-- ==== Sys2Proof/Word.lean ====
section
/-! DEFINITION. The word types of the Syurn Z6 and their plainest arithmetic (R5, R6, R85). -/

namespace Sys2Proof

/-- A 64-bit value: an s or a register, a control register, an instruction word (R61, R85). -/
abbrev Word := BitVec 64

/-- A byte of any memory (R6). -/
abbrev Byte := BitVec 8

/-- The 2048-byte image of a vector register, operand register, latch or queue entry (R63): byte b of
row y is byte 128·y + b of the image, and byte 0 is the least significant. -/
abbrev VImage := BitVec 16384

/-- The n-bit field of w whose lowest bit is lo (R6). -/
def fld (w lo n : Nat) : Nat := w / 2 ^ lo % 2 ^ n

end Sys2Proof
end

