-- ==== Sys2Proof/WellFormed.lean ====
section
/-! DEFINITION. Which terms of `Code` are legal words of which column: the checks of R94 on the values of fields,
each beside the rule that makes it. A reserved code has no term at all, so it is refused by `Decode`. -/

namespace Sys2Proof

/-- The floating-point element types 0x0 to 0x5 (R13, R178). -/
def ElemTy.isFloat : ElemTy → Bool
  | .f64 | .f32 | .bf16 | .f16 | .e4m3 | .e5m2 => true
  | .e3m2 | .e2m3 | .q4 | .c4 | .i8 | .i16 | .i32 | .i64 | .r32 | .r64 => false

/-- The integer element types 0xA to 0xD (R13). -/
def ElemTy.isInt : ElemTy → Bool
  | .i8 | .i16 | .i32 | .i64 => true
  | .f64 | .f32 | .bf16 | .f16 | .e4m3 | .e5m2 | .e3m2 | .e2m3 | .q4 | .c4 | .r32 | .r64 => false

/-- The residue types 0xE and 0xF (R13, R40). -/
def ElemTy.isRes : ElemTy → Bool
  | .r32 | .r64 => true
  | .f64 | .f32 | .bf16 | .f16 | .e4m3 | .e5m2 | .e3m2 | .e2m3 | .q4 | .c4 | .i8 | .i16 | .i32 | .i64 => false

/-- The sub-byte types 0x6 to 0x9 (R14). -/
def ElemTy.isSub : ElemTy → Bool
  | .e3m2 | .e2m3 | .q4 | .c4 => true
  | .f64 | .f32 | .bf16 | .f16 | .e4m3 | .e5m2 | .i8 | .i16 | .i32 | .i64 | .r32 | .r64 => false

/-- The types that movement, bit, select and mask words accept (R178). -/
def ElemTy.isMove (t : ElemTy) : Bool := !t.isSub

/-- The width in bits of an element of a type (R13). -/
def ElemTy.width : ElemTy → Nat
  | .f64 | .i64 | .r64 => 64
  | .f32 | .i32 | .r32 => 32
  | .bf16 | .f16 | .i16 => 16
  | .e4m3 | .e5m2 | .i8 => 8
  | .e3m2 | .e2m3 => 6
  | .q4 | .c4 => 4

/-- The control register numbers of the CSR map (R82). -/
def csrListed (n : Nat) : Bool :=
  n ≤ 4 || (8 ≤ n && n ≤ 9) || (0x10 ≤ n && n ≤ 0x15) || (0x20 ≤ n && n ≤ 0x22) || n = 0x30 || n = 0x40 || n = 0x50 ||
  (0x100 ≤ n && n ≤ 0x10F) || (0x120 ≤ n && n ≤ 0x17F) || (0x180 ≤ n && n ≤ 0x187) ||
  (0x800 ≤ n && n ≤ 0x807) || n = 0x810

/-- A WAIT that a word of column c may carry (R89, R90). -/
def Wait.wf (c : Col) : Wait → Bool
  | .none => true
  | .idle n => n != 0
  | .tok src _ => c != .chn && src != .chn && src != c
  | .bar _ => true
  | .colIdle k => c != .chn && k != .chn
  | .flag _ | .cnt _ | .plait | .landed => c != .chn

/-- A SIGNAL that a word of column c may carry (R91). -/
def Signal.wf (c : Col) : Signal → Bool
  | .none => true
  | .tok dst _ => c != .chn && dst != .chn && dst != c
  | .bar _ => true
  | .clr _ | .link _ | .flag _ | .cnt _ => c != .chn

/-- The pairs of types that vcvt accepts (R186). -/
def cvtOk (dt st : ElemTy) (usrc udst : Bool) : Bool :=
  dt.isMove && st.isMove &&
  (if dt.isRes || st.isRes then dt = st || ((dt.isInt || st.isInt) && dt.width = st.width) else true) &&
  (!usrc || st.isInt) && (!udst || dt.isInt)

/-- The columns whose rings ctl appends to (R143, R147). -/
def Col.isFed : Col → Bool
  | .acs | .vec | .mat | .cpy => true
  | .ctl | .chn => false

/-- A loop word of column c (R103, R169). -/
def loopOk (c : Col) (src : LoopSrc) (len : BitVec 12) : Bool :=
  len != 0 && (c != .chn || match src with | .reg _ => false | .mbx _ | .imm => true)

/-- The field values that a form marks illegal (R94). A word with no such field is legal in its column.
(Log: 39 DEDUCED.) -/
def Instr.wf (c : Col) : Instr → Bool
  | .shli _ _ i | .shri _ _ i | .sari _ _ i => i.toNat < 64
  | .b k ra rb _ => k != .al || (ra == 0 && rb == 0)
  | .ld _ _ _ _ o _ _ => o = .plain || o = .acq
  | .st _ _ _ _ o _ _ => o = .plain || o = .rel
  | .amo _ _ _ e _ z _ _ | .cas _ _ _ e _ z _ => (e = .sp || e = .gl) && (z = .w || z = .d)
  | .csig k a => match k with | .clr _ | .flag _ => a == 0 | .link _ | .cnt _ => true
  | .cwait k a => match k with
    | .cnt _ => true
    | .colIdle c' => a == 0 && c' != .chn
    | .flag _ | .bar _ | .plait | .landed => a == 0
  | .qput k _ | .qpub k => k.isFed
  | .launch _ e _ => e = .sp || e = .gl
  | .cntrd _ s => match s with
    | .head k | .tail k | .put k => k.isFed
    | .launch | .graph | .phase | .job | .handle _ => true
  | .csrr _ n | .csrw _ n _ | .csrs _ n _ | .csrc _ n _ => csrListed n.toNat
  | .fuseReadIdentity _ _ | .fuseReadLifecycle _ _ => false
  | .radv _ n => 1 ≤ n.toNat && n.toNat ≤ 4095
  | .vadd _ _ _ t _ | .vsub _ _ _ t _ | .vmul _ _ _ t _ | .vfma _ _ _ _ t _ | .vfms _ _ _ _ t _
  | .vfnma _ _ _ _ t _ | .vdiv _ _ _ t _ | .vsqrt _ _ t _ | .vmin _ _ _ t _ | .vmax _ _ _ t _
  | .vabs _ _ t _ | .vneg _ _ t _ | .vcmp _ _ _ _ t _ | .vclass _ _ _ t _ | .vrnd _ _ t _ => t.isFloat
  | .vcvt _ _ td ts us ud _ => cvtOk td ts us ud
  | .vsum _ _ _ t _ | .vmaxr _ _ _ t _ | .vminr _ _ _ t _ | .vdot _ _ _ _ t _ => t.isFloat || t.isInt
  | .viadd _ _ _ _ t _ | .visub _ _ _ _ t _ | .vimul _ _ _ t _ | .vimulh _ _ _ _ t _ | .vand _ _ _ t _
  | .vor _ _ _ t _ | .vxor _ _ _ t _ | .vshl _ _ _ t _ | .vshr _ _ _ t _ | .vsar _ _ _ t _
  | .vimin _ _ _ _ t _ | .vimax _ _ _ _ t _ | .viabsd _ _ _ _ t _ | .vicmp _ _ _ _ t _ => t.isInt
  | .vmmul _ _ _ _ t _ | .vmadd _ _ _ _ t _ | .vmsub _ _ _ _ t _ | .vmred _ _ _ _ t _
  | .vbfly _ _ _ _ _ t _ | .vibfly _ _ _ _ _ t _ | .vmset _ _ t _ => t.isRes
  | .vmmac d _ _ _ t _ => t.isRes && (match d with | .w _ => false | .v _ | .o _ | .lat => true)
  | .vmov _ _ t _ | .vbcast _ _ t _ | .vtr _ _ t _ | .vrot _ _ _ _ t _ | .vexp _ _ t _ | .vperm _ _ _ t _
  | .vext _ _ _ _ t _ | .vins _ _ _ _ t _ | .vbnet _ _ _ t _ | .vpopc _ _ t _ | .vclz _ _ t _
  | .vsel _ _ _ t _ | .kand _ _ _ t | .kor _ _ _ t | .knot _ _ t | .kmov _ _ t => t.isMove
  | .vcomp d _ t _ => t.isMove && d != .lat
  | .vpart d _ _ => d != .lat
  | .vshape r rb => r.toNat ≤ 16 && rb.toNat ≤ 16
  | .vpack _ _ t _ | .vunpk _ _ t _ => t.isSub
  | .vtab _ _ _ t _ => t = .f32 || t = .bf16 || t = .f16
  | .mgo g | .mgoQuad g | .mop g _ _ _ | .mzero g _ | .mdrain g _ _ _ | .mdrainT g _ _ _ _
  | .mdrainPeer g _ _ _ _ | .minbox g _ => g.toNat < 24
  | .rd _ _ k _ _ | .rdL2 _ _ k _ => k.toNat < 32
  | .wr _ _ k s => k.toNat < 32 && s.toNat < 1024
  | .pass n => n != 0
  | .loopf s n l => loopOk c s l && n != 0
  | .loope s _ l => loopOk c s l && c != .chn
  | .elas => c != .chn
  | .hoop x u => c != .chn || (x == 0 && u == 0)
  | _ => true

/-- A legal word of column c (R94): its fields, its WAIT and SIGNAL, and bar's own limits (R138). -/
def Code.wf (c : Col) (x : Code) : Bool :=
  x.wait.wf c && x.signal.wf c && x.instr.wf c &&
  (match x.instr with
   | .bar b => (match x.signal with | .bar _ => false | _ => true) && x.wait != .bar b
   | _ => true)

end Sys2Proof
end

Exercise instructions: Every line of the entries above that holds "usrc" should be copied out.

Result for this task:
def cvtOk (dt st : ElemTy) (usrc udst : Bool) : Bool :=
  (!usrc || st.isInt) && (!udst || dt.isInt)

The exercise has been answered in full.